Nguyen’s book is a reflection
Towards the end of the Vietnam War in 1975, when Beth Nguyen was eight months old, she and her father, sister, grandmother and uncles fled Saigon for America. Her mother stayed or was left behind – which is unclear.
“Owner of a Lonely Heart” tells of the handful of visits between mother and daughter that took place over twenty-six years. It’s a work that has seeped into Nguyen’s consciousness, a story waiting to be deciphered by words to any degree without hearing both sides of the story. Her book is layered and questions not only her own memories, but also the role of memoirs.
“I had a lot of these realizations when I was writing,” she says. “An important process I went through was thinking about the purpose of writing non-fiction, and the genre of memoirs has changed a lot over the past two decades. The dominant mode two decades ago was confession, rather than what it is today: reflection. Memoir doesn’t tell the whole story; it is a careful reflection on the past.”

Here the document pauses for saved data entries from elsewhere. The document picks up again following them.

-- ==== Sys2Proof/Proofs/StrayCells.lean ====
section
/-! PROOFS. UNLATCH from above (section 8.6), the match of a key (R85), and the cells that no rule accepts (R149). -/

namespace Sys2Proof.Machine

variable {s : State}

/-! ## UNLATCH from above (R153) -/

theorem execUnlatchFromAbove_H (key : Key) (okind : BitVec 2) (origin : Word) (s : State) :
    execUnlatchFromAbove .H key okind origin s = onRiser s .H fun w =>
      if okind = 0 ∧ origin.toNat ≤ 15 then
        w.named .H key fun _ r =>
          if r.dir = .down then w.raise .protocol
          else if r.state ≠ .connected then w
          else match r.origin, r.openKey .L with
            | .panel n, some lowKey => if w.st.fireMode then w else w.sendL (unlatchCell lowKey n)
            | .panel _, none => w
            | _, _ => w.raise .protocol
      else w.raise .protocol := rfl

/-- An UNLATCH from above whose panel field passes is taken for the record its key names. -/
theorem exec_unlatch_panel {key : Key} {origin : Word} (ho : origin.toNat ≤ 15) :
    exec (.unlatchFromAbove .H key 0 origin) s = onRiser s .H fun w => w.named .H key fun _ r =>
      if r.dir = .down then w.raise .protocol
      else if r.state ≠ .connected then w
      else match r.origin, r.openKey .L with
        | .panel n, some lowKey => if w.st.fireMode then w else w.sendL (unlatchCell lowKey n)
        | .panel _, none => w
        | _, _ => w.raise .protocol := by
  rw [exec_unlatchFromAbove, execUnlatchFromAbove_H]
  simp only [ho, and_self, if_true]

/-- Settles O25: by direction, by state, by origin, and by fire mode, in the order of the rule's tests. -/
theorem unlatchFromAbove : Obligations.UnlatchFromAbove := by
  refine ⟨fun s key origin h r hp hu ho hk hr hc hroom => ⟨?panel, ?other, ?early⟩,
    fun s key okind origin hp hroom => ⟨fun hu => ?portL, fun hu hbad => ?bad⟩⟩
  case panel =>
    intro n lowKey hd hst hn hlow
    have hkL : r.openKey .L = some lowKey := by simp [hlow, RiserSide.key?]
    rw [exec_unlatch_panel ho]
    by_cases hf : s.fireMode = true
    · rw [if_pos hf]
      refine onRiser_named_makes hp hu hk hr hc ?_ ?_ <;>
        simp only [hd, hst, hn, hkL, hf, if_true, Work.start_st, ne_eq, not_true_eq_false, if_false, reduceCtorEq]
      · exact .start True s
      · rfl
    · rw [if_neg hf]
      refine onRiser_named_makes hp hu hk hr hc ?_ ?_ <;>
        simp only [hd, hst, hn, hkL, hf, Work.start_st, ne_eq, not_true_eq_false, if_false, reduceCtorEq,
          Bool.false_eq_true]
      · exact (Work.Makes.start True s).sendL fun _ => hroom
      · simp
  case other =>
    intro hbad
    rw [exec_unlatch_panel ho]
    refine onRiser_named_discard hp hu hk hr hc hroom ?_
    by_cases hd : r.dir = .down
    · rw [if_pos hd]
    · obtain ⟨hst, hn⟩ := hbad.resolve_left hd
      rw [if_neg hd, if_neg (by simp [hst])]
      cases hor : r.origin with
      | panel n => exact absurd hor (hn n)
      | _ => rfl
  case early =>
    intro hd hst
    rw [exec_unlatch_panel ho]
    refine onRiser_nothing ?_
    rw [Work.named_live (w := Work.start s) hk hr hc, if_neg (by simp [hd]), if_pos hst]
  case portL => exact onRiser_raise (f := fun w => w.raise .protocol) hp hu hroom rfl
  case bad =>
    rw [exec_unlatchFromAbove, execUnlatchFromAbove_H]
    refine onRiser_raise hp hu hroom (if_neg ?_)
    rintro ⟨h0, h15⟩
    rcases hbad with hb | hb
    · exact hb h0
    · omega

/-! ## The match of a key (R85) -/

/-- In a state whose tables agree a key names the one record whose side on the port is open with it. -/
theorem State.keyed_iff (hs : s.Linked) (p : Riser) (key : Key) (h : Handle) :
    s.keyed p key = some h ↔ ∃ r, s.call? h = some r ∧ r.openKey p = some key := by
  refine ⟨State.keyed_spec, fun ⟨r, hr, ho⟩ => ?_⟩
  obtain ⟨hown, huniq⟩ := hs.keys p h r key hr ho
  rcases hv : s.keyed p key with _ | v
  swap
  · obtain ⟨r', hr', ho'⟩ := State.keyed_spec hv
    rw [huniq v r' hr' ho']
  unfold State.keyed at hv
  by_cases hside : key.side = ownSide p
  · have hval : key.ref.val = h.val := hown hside
    have hlt : key.ref.val < 48 := hval ▸ h.isLt
    have hh : (⟨key.ref.val, hlt⟩ : Handle) = h := Fin.ext hval
    rw [if_pos hside, dif_pos hlt, hh, hr] at hv
    simp [ho] at hv
  · rw [if_neg hside] at hv
    have := List.find?_eq_none.1 hv h (List.mem_finRange h)
    simp [hr, ho] at this

/-! ## Cells that no rule accepts (R6, R101, R137, R149) -/

/-- A RELEASE for an unknown key is answered, without an event. -/
theorem release_unknown {p : Riser} {key : Key} (code : Byte) (hp : s.powered = true) (hu : s.receives p = true)
    (hL : s.roomL 1) (hH : s.roomH 1) (hk : s.keyed p key = none) :
    exec (.release p key code) s = .next (s.sentOn p [releaseDoneCell key]) := by
  rw [exec_release, execRelease]
  refine onRiser_makes hp hu ?_ ?_ <;> rw [Work.start_st, hk]
  · exact (Work.Makes.start True s).sendRiser (fun _ _ => hL) fun _ _ => hH
  · simp

/-- A LANE-GRANT on port L whose lane field is in range names a lane, or none. -/
theorem laneGrant_discard {key : Key} {lane : Byte} (hp : s.powered = true) (hu : s.receives .L = true) (hroom : s.roomL 1)
    (hd : ∀ l, laneOf lane = some l →
      ((Work.start s).named .L key fun h r =>
        if r.state = .awaitingGrant ∧ (Work.start s).st.mirrorTest h r l then
          ((Work.start s).fillMirror h l).modCall h fun r =>
            { r with state := .forwarded, timer := startTimer .progressWait (Work.start s).st.progressTime }
        else (Work.start s).raise .protocol) = (Work.start s).raise .protocol) :
    exec (.laneGrant .L key lane) s = .next (s.withEvent .protocol) := by
  rw [exec_laneGrant, execLaneGrant_L]
  cases hl : laneOf lane with
  | none => exact onRiser_raise hp hu hroom rfl
  | some l => exact onRiser_raise hp hu hroom (hd l hl)

theorem resumedFromBelow_discard {key : Key} {lane : Byte} (hp : s.powered = true) (hu : s.receives .L = true)
    (hroom : s.roomL 1)
    (hd : ∀ (l : LLane) (k : Handle → CallRecord → Work),
      (∀ h r, k h r = if r.heldBelow ∧ (r.state = .connected ∨ r.state = .parked) ∧ s.mirrorTest h r l then
        k h r else (Work.start s).raise .protocol) →
      laneOf lane = some l → (Work.start s).named .L key k = (Work.start s).raise .protocol) :
    exec (.resumedFromBelow key lane) s = .next (s.withEvent .protocol) := by
  rw [exec_resumedFromBelow, execResumedFromBelow]
  cases hl : laneOf lane with
  | none => exact onRiser_raise hp hu hroom rfl
  | some l =>
    refine onRiser_raise hp hu hroom (hd l _ (fun h r => ?_) hl)
    rw [Work.start_st]
    split <;> rfl

theorem laneOf_eq_none {lane : Byte} (h : laneFieldOk lane = false) : laneOf lane = none := by
  simp only [laneFieldOk, Bool.or_eq_false_iff, decide_eq_false_iff_not] at h
  simp only [laneOf, dif_neg (show ¬ lane.toNat < 12 by omega)]

/-- The cells for an unknown key, but RELEASE. -/
theorem discards_unknown {p : Riser} {key : Key} {lane : Byte} (hp : s.powered = true) (hu : s.receives p = true)
    (hroom : s.roomL 1) (hk : s.keyed p key = none) (hl : laneFieldOk lane = true) :
    exec (.limitNearFromAbove p key lane) s = .next (s.withEvent .protocol) ∧
    (p = .H →
      exec (.alertingFromAbove key lane) s = .next (s.withEvent .protocol) ∧
      exec (.queuedFromAbove key lane) s = .next (s.withEvent .protocol) ∧
      exec (.heldFromAbove key lane) s = .next (s.withEvent .protocol) ∧
      exec (.resumedFromAbove key lane) s = .next (s.withEvent .protocol) ∧
      exec (.connectFromAbove key) s = .next (s.withEvent .protocol) ∧
      ∀ origin : Word, origin.toNat ≤ 15 →
        exec (.unlatchFromAbove .H key 0 origin) s = .next (s.withEvent .protocol)) ∧
    (p = .L →
      exec (.laneGrant .L key lane) s = .next (s.withEvent .protocol) ∧
      exec (.queuedFromBelow key lane) s = .next (s.withEvent .protocol) ∧
      exec (.alertingFromBelow key lane) s = .next (s.withEvent .protocol) ∧
      exec (.connectFromBelow key) s = .next (s.withEvent .protocol) ∧
      exec (.heldFromBelow key lane) s = .next (s.withEvent .protocol) ∧
      exec (.resumedFromBelow key lane) s = .next (s.withEvent .protocol)) := by
  refine ⟨?limit, ?above, ?below⟩
  case limit =>
    rw [exec_limitNearFromAbove, execLimitNearFromAbove]; exact onProgress_unknown hp hu hl hk hroom
  case above =>
    rintro rfl
    rw [exec_alertingFromAbove, exec_queuedFromAbove, exec_heldFromAbove, exec_resumedFromAbove, exec_connectFromAbove,
      execAlertingFromAbove, execQueuedFromAbove, execHeldFromAbove, execResumedFromAbove, execConnectFromAbove]
    refine ⟨onProgress_unknown hp hu hl hk hroom, onProgress_unknown hp hu hl hk hroom,
      onProgress_unknown hp hu hl hk hroom, onProgress_unknown hp hu hl hk hroom,
      onRiser_named_unknown hp hu hk hroom, fun origin ho => ?_⟩
    rw [exec_unlatch_panel ho]
    exact onRiser_named_unknown hp hu hk hroom
  case below =>
    rintro rfl
    rw [exec_queuedFromBelow, exec_alertingFromBelow, exec_heldFromBelow, exec_connectFromBelow, execQueuedFromBelow,
      execAlertingFromBelow, execHeldFromBelow, execConnectFromBelow]
    exact ⟨laneGrant_discard hp hu hroom fun l _ => Work.named_unknown (w := Work.start s) hk,
      onProgress_unknown hp hu hl hk hroom, onProgress_unknown hp hu hl hk hroom, onRiser_named_unknown hp hu hk hroom,
      onProgress_unknown hp hu hl hk hroom,
      resumedFromBelow_discard hp hu hroom fun _ _ _ _ => Work.named_unknown (w := Work.start s) hk⟩

/-- The cells for a record in CLEARING. -/
theorem discards_clearing {key : Key} {lane : Byte} {h : Handle} {r : CallRecord} (hl : laneFieldOk lane = true)
    (hr : s.call? h = some r) (hc : r.state = .clearing) :
    (s.keyed .H key = some h →
      (∀ c ∈ [Instr.alertingFromAbove key lane, .queuedFromAbove key lane, .heldFromAbove key lane,
        .resumedFromAbove key lane, .limitNearFromAbove .H key lane, .connectFromAbove key], exec c s = .next s) ∧
      ∀ origin : Word, origin.toNat ≤ 15 → exec (.unlatchFromAbove .H key 0 origin) s = .next s) ∧
    (s.keyed .L key = some h →
      (∀ c ∈ [Instr.queuedFromBelow key lane, .alertingFromBelow key lane, .limitNearFromAbove .L key lane,
        .connectFromBelow key, .heldFromBelow key lane], exec c s = .next s) ∧
      (∀ l, laneOf lane = some l →
        exec (.laneGrant .L key lane) s = .next s ∧ exec (.resumedFromBelow key lane) s = .next s)) := by
  refine ⟨fun hk => ⟨?above, fun origin ho => ?unlatch⟩, fun hk => ⟨?below, fun l hlane => ⟨?grant, ?resumed⟩⟩⟩
  case above =>
    simp only [List.forall_mem_cons, List.not_mem_nil, false_imp_iff, implies_true, and_true, exec_alertingFromAbove,
      exec_queuedFromAbove, exec_heldFromAbove, exec_resumedFromAbove, exec_limitNearFromAbove, exec_connectFromAbove,
      execAlertingFromAbove, execQueuedFromAbove, execHeldFromAbove, execResumedFromAbove, execLimitNearFromAbove,
      execConnectFromAbove]
    exact ⟨onProgress_clearing hl hk hr hc, onProgress_clearing hl hk hr hc, onProgress_clearing hl hk hr hc,
      onProgress_clearing hl hk hr hc, onProgress_clearing hl hk hr hc, onRiser_named_clearing hk hr hc⟩
  case unlatch =>
    rw [exec_unlatch_panel ho]
    exact onRiser_named_clearing hk hr hc
  case below =>
    simp only [List.forall_mem_cons, List.not_mem_nil, false_imp_iff, implies_true, and_true, exec_queuedFromBelow,
      exec_alertingFromBelow, exec_limitNearFromAbove, exec_connectFromBelow, exec_heldFromBelow, execQueuedFromBelow,
      execAlertingFromBelow, execLimitNearFromAbove, execConnectFromBelow, execHeldFromBelow]
    exact ⟨onProgress_clearing hl hk hr hc, onProgress_clearing hl hk hr hc, onProgress_clearing hl hk hr hc,
      onRiser_named_clearing hk hr hc, onProgress_clearing hl hk hr hc⟩
  case grant =>
    rw [exec_laneGrant, execLaneGrant_L, hlane]
    exact onRiser_named_clearing hk hr hc
  case resumed =>
    rw [exec_resumedFromBelow, execResumedFromBelow, hlane]
    exact onRiser_named_clearing hk hr hc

The subjectivity of memory, Nguyen continues, is a big part of her book. In writing this story, she had to think about what to say and what was ethical to include.
“I use ‘I think’ or ‘I remember’ or ‘I don’t remember’ to focus on the fact that this is just my perspective and what I remember, and how that could be wrong,” she explains. “I want to acknowledge that I have changed my mind.”

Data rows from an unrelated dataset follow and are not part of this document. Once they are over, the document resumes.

theorem execLaneGrant_completes (p : Riser) (key : Key) (lane : Byte) : Completes s (execLaneGrant p key lane s) := by
  refine onlyFromBelow_completes ((Work.Keeps.start s).frame ?_)
  split
  · rfl
  · exact Work.named_frame fun h r => by split <;> rfl

theorem alerting_queued_completes (key : Key) (lane : Byte) :
    Completes s (execAlertingFromAbove key lane s) ∧ Completes s (execQueuedFromAbove key lane s) := by
  refine ⟨onProgress_completes fun w h r => ?_, onProgress_completes fun w h r => ?_⟩
  · split
    · exact ((Moves.rfl'.modCall _ _).progressDown _ _).frame
    · split <;> [exact (Moves.rfl'.progressDown _ _).frame; rfl]
  · split <;> [exact ((Moves.rfl'.modCall _ _).progressDown _ _).frame; rfl]

theorem execLimitNearFromAbove_completes (p : Riser) (key : Key) (lane : Byte) :
    Completes s (execLimitNearFromAbove p key lane s) :=
  onProgress_completes fun w h r => by split <;> [exact (Moves.rfl'.progressDown _ _).frame; rfl]

theorem execConnectFromAbove_completes (key : Key) : Completes s (execConnectFromAbove key s) :=
  onRiser_frame_completes fun w => Work.named_frame fun h r => by
    split <;> [exact (((Moves.rfl'.modCall _ _).crossConnect _).connectToward _ _).frame; rfl]

theorem execQueuedFromBelow_completes (key : Key) (lane : Byte) : Completes s (execQueuedFromBelow key lane s) :=
  onProgress_completes fun w h r => by
    split
    · exact ((Moves.rfl'.modCall _ _).tellOrigin _ _ _ _).frame
    · split <;> [exact ((Moves.rfl'.modCall _ _).tellOrigin _ _ _ _).frame; rfl]

theorem execAlertingFromBelow_completes (key : Key) (lane : Byte) : Completes s (execAlertingFromBelow key lane s) :=
  onProgress_completes fun w h r => by
    split
    · split
      · exact ((Moves.rfl'.modCall _ _).statusTo _ _ _ _ _).frame
      · exact ((Moves.rfl'.modCall _ _).progressUp _ _ _).frame
    · split
      · split <;> [rfl; exact (Moves.rfl'.progressUp _ _ _).frame]
      · rfl

theorem execConnectFromBelow_completes (key : Key) : Completes s (execConnectFromBelow key s) :=
  onRiser_frame_completes fun w => Work.named_frame fun h r => by
    split
    · split
      · exact ((((Moves.rfl'.modCall _ _).crossConnect _).statusTo _ _ _ _ _).setActivity _ _).frame
      · exact (((Moves.rfl'.modCall _ _).crossConnect _).connectToward _ _).frame
    · rfl

theorem execHeldFromBelow_completes (key : Key) (lane : Byte) : Completes s (execHeldFromBelow key lane s) :=
  onProgress_completes fun w h r => by
    split
    · dsimp only
      split
      · exact (((Moves.rfl'.emptyMirror _).modCall _ _).tellOrigin _ _ _ _).frame
      · exact ((Moves.rfl'.emptyMirror _).modCall _ _).frame
    · rfl

theorem execResumedFromBelow_completes (key : Key) (lane : Byte) : Completes s (execResumedFromBelow key lane s) :=
  onRiser_frame_completes fun w => by
    split
    · rfl
    · refine Work.named_frame fun h r => ?_
      split
      · dsimp only
        split
        · split
          · exact ((((Moves.rfl'.fillMirror _ _).modCall _ _).crossConnect _).statusTo _ _ _ _ _).frame
          · exact ((((Moves.rfl'.fillMirror _ _).modCall _ _).crossConnect _).progressUp _ _ _).frame
        · rfl
      · rfl

theorem execRelease_completes (p : Riser) (key : Key) (code : Byte) : Completes s (execRelease p key code s) :=
  onRiser_frame_completes fun w => by
    split
    · exact (Moves.rfl'.sendRiser _ _).frame
    · refine Work.withCall_frame fun r => ?_
      split
      · exact (Moves.rfl'.closeCleared _ _).frame
      · exact (((Moves.rfl'.sendRiser _ _).modCall _ _).release _ _).frame

theorem execReleaseDone_completes (p : Riser) (key : Key) : Completes s (execReleaseDone p key s) :=
  onRiser_frame_completes fun w => by
    split
    · rfl
    · exact Work.withCall_frame fun r => by split <;> [exact (Moves.rfl'.closeCleared _ _).frame; rfl]

theorem execUnlatchFromAbove_completes (p : Riser) (key : Key) (okind : BitVec 2) (origin : Word) :
    Completes s (execUnlatchFromAbove p key okind origin s) :=
  onRiser_frame_completes fun w => by
    split
    · rfl
    · split
      · refine Work.named_frame fun h r => ?_
        split
        · rfl
        · split
          · rfl
          · split
            · split <;> [rfl; exact (Moves.rfl'.sendL _).frame]
            · rfl
            · rfl
      · rfl

theorem execRestartFromBelow_completes : Completes s (execRestartFromBelow s) :=
  onRiser_frame_completes fun w =>
    (Moves.rfl'.emptyWholeMirror.eachCall _ fun w h r hm _ => by split <;> [exact hm.cutCall _ _ _ _; exact hm]).frame

theorem execRestartFromAbove_completes : Completes s (execRestartFromAbove s) :=
  onRiser_frame_completes fun w =>
    (Moves.rfl'.eachCall _ fun w h r hm _ => by split <;> [exact hm.cutCall _ _ _ _; exact hm]).announceFire.frame

/-! ## Fire -/

theorem execFireEdge_completes (high : Bool) : Completes s (execFireEdge high s) := by
  refine event_completes ?_
  split
  · exact .start s
  · exact .changeSources ((Work.Keeps.start s).modState rfl rfl)

theorem relayFire_keeps (c : RiserCell) {w : Work} (h : w.Keeps s) : (w.relayFire c).Keeps s := by
  unfold Work.relayFire
  split
  · exact h
  · exact h.moves (Moves.rfl'.sendH _)

theorem execFireOn_completes (p : Riser) : Completes s (execFireOn p s) := by
  refine onlyFromBelow_completes ?_
  have h := relayFire_keeps fireOnCell (.start s)
  dsimp only
  split
  · exact h
  · exact .changeSources ((h.moves (Moves.rfl'.raise _)).modState rfl rfl)

theorem execFireOff_completes (p : Riser) : Completes s (execFireOff p s) :=
  onlyFromBelow_completes (relayFire_keeps _ (.changeSources ((Work.Keeps.start s).modState rfl rfl)))

/-! ## Handsets -/

theorem execAlert_completes (k : Floor) (a : Addr) (b : Byte) : Completes s (execAlert k a b s) :=
  onResponse_completes fun w h i e => by
    refine Moves.withCall (fun r _ => ?_) (Moves.rfl'.modEntry _ _ _)
    split
    · exact ((Moves.rfl'.modEntry _ _ _).modCall _ _).progressDown _ _
    · exact Moves.rfl'.modEntry _ _ _

theorem execRepeatOffer_completes (k : Floor) (a : Addr) (b : Byte) : Completes s (execRepeatOffer k a b s) :=
  onResponse_completes fun w h i e => by
    split <;> [exact Moves.rfl'.windowEnds _ _ _; exact Moves.rfl'.offerAlone _ _]

theorem execResponseWindowExpiry_completes (h : Handle) (i : Fin 2) : Completes s (execResponseWindowExpiry h i s) :=
  event_frame_completes fun w => (Moves.rfl'.withCall fun r _ => by
    split
    · split
      · split <;> [exact Moves.rfl'.windowEnds _ _ _; exact .refl]
      · exact .refl
    · exact .refl).frame

theorem execDial_completes (k : Floor) (a : Addr) : Completes s (execDial k a s) :=
  onFloor_frame_completes fun w => by
    split
    · exact (Moves.rfl'.sendF _ _).frame
    · split
      · exact Work.callDown_frame ..
      · exact (Moves.rfl'.connectFlat _ _).frame
      · exact (Moves.rfl'.preAnswer _ _ _).frame
      · exact (Moves.rfl'.sendF _ _).frame
      · exact (Moves.rfl'.sendF _ _).frame

theorem execHook_completes (k : Floor) (a : Addr) : Completes s (execHook k a s) :=
  onFloor_frame_completes fun w => by split <;> [exact (Moves.rfl'.release _ _).frame; rfl]

theorem execUnlatch_completes (k : Floor) (a : Addr) : Completes s (execUnlatch k a s) :=
  onFloor_frame_completes fun w => by
    split
    · exact (Moves.rfl'.sendF _ _).frame
    · refine Work.withCall_frame fun r => ?_
      split
      · exact (Moves.rfl'.sendF _ _).frame
      · split
        · exact ((Moves.rfl'.sendL _).sendF _ _).frame
        · exact (Moves.rfl'.sendF _ _).frame

/-- QUIET changes one quiet level (R123). -/
theorem execQuiet_completes (k : Floor) (a : Addr) (b : Byte) : Completes s (execQuiet k a b s) := by
  refine onFloor_completes ?_
  split
  · split
    · exact .start s
    · next v _ i _ _ =>
      refine Work.Keeps.moves ⟨rfl, fun _ => ⟨rfl, fun j => ?_⟩⟩ (Moves.rfl'.sendF _ _)
      simp only [Work.modState_st, Work.start_st, Fin.getElem_fin, Vector.getElem_set]
      split
      · next hij =>
        obtain rfl : i = j := Fin.ext hij
        unfold Slot.quieted
        split <;> rfl
      · rfl
  · exact (Work.Keeps.start s).moves (Moves.rfl'.raise _)

/-! ## Timers -/

theorem release_expiry_completes {h : Handle} {m : Purpose} {x : CallState} {c : Cause} :
    Completes s (onExpiry s h m fun w r => if r.state = x then w.release h c else w) :=
  onExpiry_completes fun w r => by split <;> [exact Moves.rfl'.release _ _; exact .refl]

theorem execLaneWaitExpiry_completes (h : Handle) : Completes s (execLaneWaitExpiry h s) :=
  onExpiry_completes fun w r => by split <;> [exact (Moves.rfl'.raise _).release _ _; exact .refl]

theorem execAgeingStep_completes (h : Handle) : Completes s (execAgeingStep h s) :=
  event_frame_completes fun w => Work.withCall_frame fun r => by split <;> rfl

theorem execLimitNear_completes (h : Handle) : Completes s (execLimitNear h s) :=
  onExpiry_completes fun w r => by
    split
    · split <;> [exact ((Moves.rfl'.modCall _ _).progressDown _ _).statusTo _ _ _ _ _; exact .refl]
    · exact .refl

theorem execGuardTimerExpiry_completes (h : Handle) : Completes s (execGuardTimerExpiry h s) :=
  onExpiry_completes fun w r => by split <;> [exact (Moves.rfl'.freeCall _).raise _; exact .refl]

/-! ## Requests -/

theorem execMgmtRequestForward_completes (p : Riser) (op : Byte) (q : Request) :
    Completes s (execMgmtRequestForward p op q s) := by
  unfold execMgmtRequestForward
  split
  · next t ht =>
    obtain ⟨hk, hoff⟩ : s.Keeps t ∧ (s.powered = false → t = s) := by
      refine Completes.keeps ht (onlyFromBelow_completes ?_)
      split
      · exact (Work.Keeps.start s).moves (Moves.rfl'.raise _)
      · split
        · exact (Work.Keeps.start s).moves (Moves.rfl'.raise _)
        · split
          · exact (Work.Keeps.start s).serve rfl _ _
          · unfold Work.forwardRequest
            split
            · exact .start s
            · exact (Work.Keeps.start s).moves (Moves.rfl'.sendH _)
    refine ⟨_, rfl, ?_, fun hp => ?_⟩
    · split
      · exact hk.resetAtOnce q
      · exact hk
    · split
      · exact (State.resetAtOnce_unpowered q t hp).trans (hoff hp)
      · exact hoff hp
  · next hne => exact absurd rfl (hne _)

theorem execReset_completes (q : Request) : Completes s (execReset q s) := by
  obtain ⟨t, ht, hk, hoff⟩ := onRequest_completes (op := .reset) (q := q) (f := fun w => w.resetOp q)
    ((Work.Keeps.start s).resetOp q)
  exact ⟨s.resetAtOnce q t, by unfold execReset; rw [ht], hk.resetAtOnce q,
    fun hp => (State.resetAtOnce_unpowered q t hp).trans (hoff hp)⟩

end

Everyone has a mother, and that’s the unifying element of her story, says Nguyen, adding that she takes great comfort in realizing that it’s more common than not to have a complicated relationship with the concept of motherhood. We all have mothers in our lives, whether biological or symbolic, and the idea of ”mom” is so infused with expectations and cultural norms of what that person should be. Part of coming to terms with the idea of motherhood, for Nguyen, was accepting that what she wanted from her biological mother would remain elusive.
“I had to accept that I would never get answers to questions,” she says. “I could ask my mom over and over about the day I was born, and what the delivery was like, and she’ll never give me an answer.”
Far from a heartwarming self-help guide that finally solves the philosophical puzzles of what it is to be a wife, a daughter, and a mother, Nguyen’s book offers us possibilities. The one constant she will admit is shame. She hasn’t shaken herself off of it when writing her memoirs, because it’s just not that easy.
“There are so many ways to do everything wrong, which I experienced as a mother and as a child,” she says. “I grew up constantly feeling like I was going to get in trouble. I still feel like I’m going to get in trouble, and I’m not sure how or why. I feel it all the time, and I think that’s related to shame: Am I good enough as a mother? As a daughter? I am certainly not.”
Nguyen recognizes that she needs to be kind to herself, give herself grace and forgiveness, but she also recognizes that Generation X is not a generation of self-kindness, but rather a generation of self-loathing, and it’s hard to unlearn – even in the face of the positive attention she’s received following the debut of ‘Owner of a Lonely Heart’.
“The book has been included in many lists and reviews, which has been great,” she concludes. “I’ve spent so much time on it, and people reading it are baffling to me. I feel really touched by it.”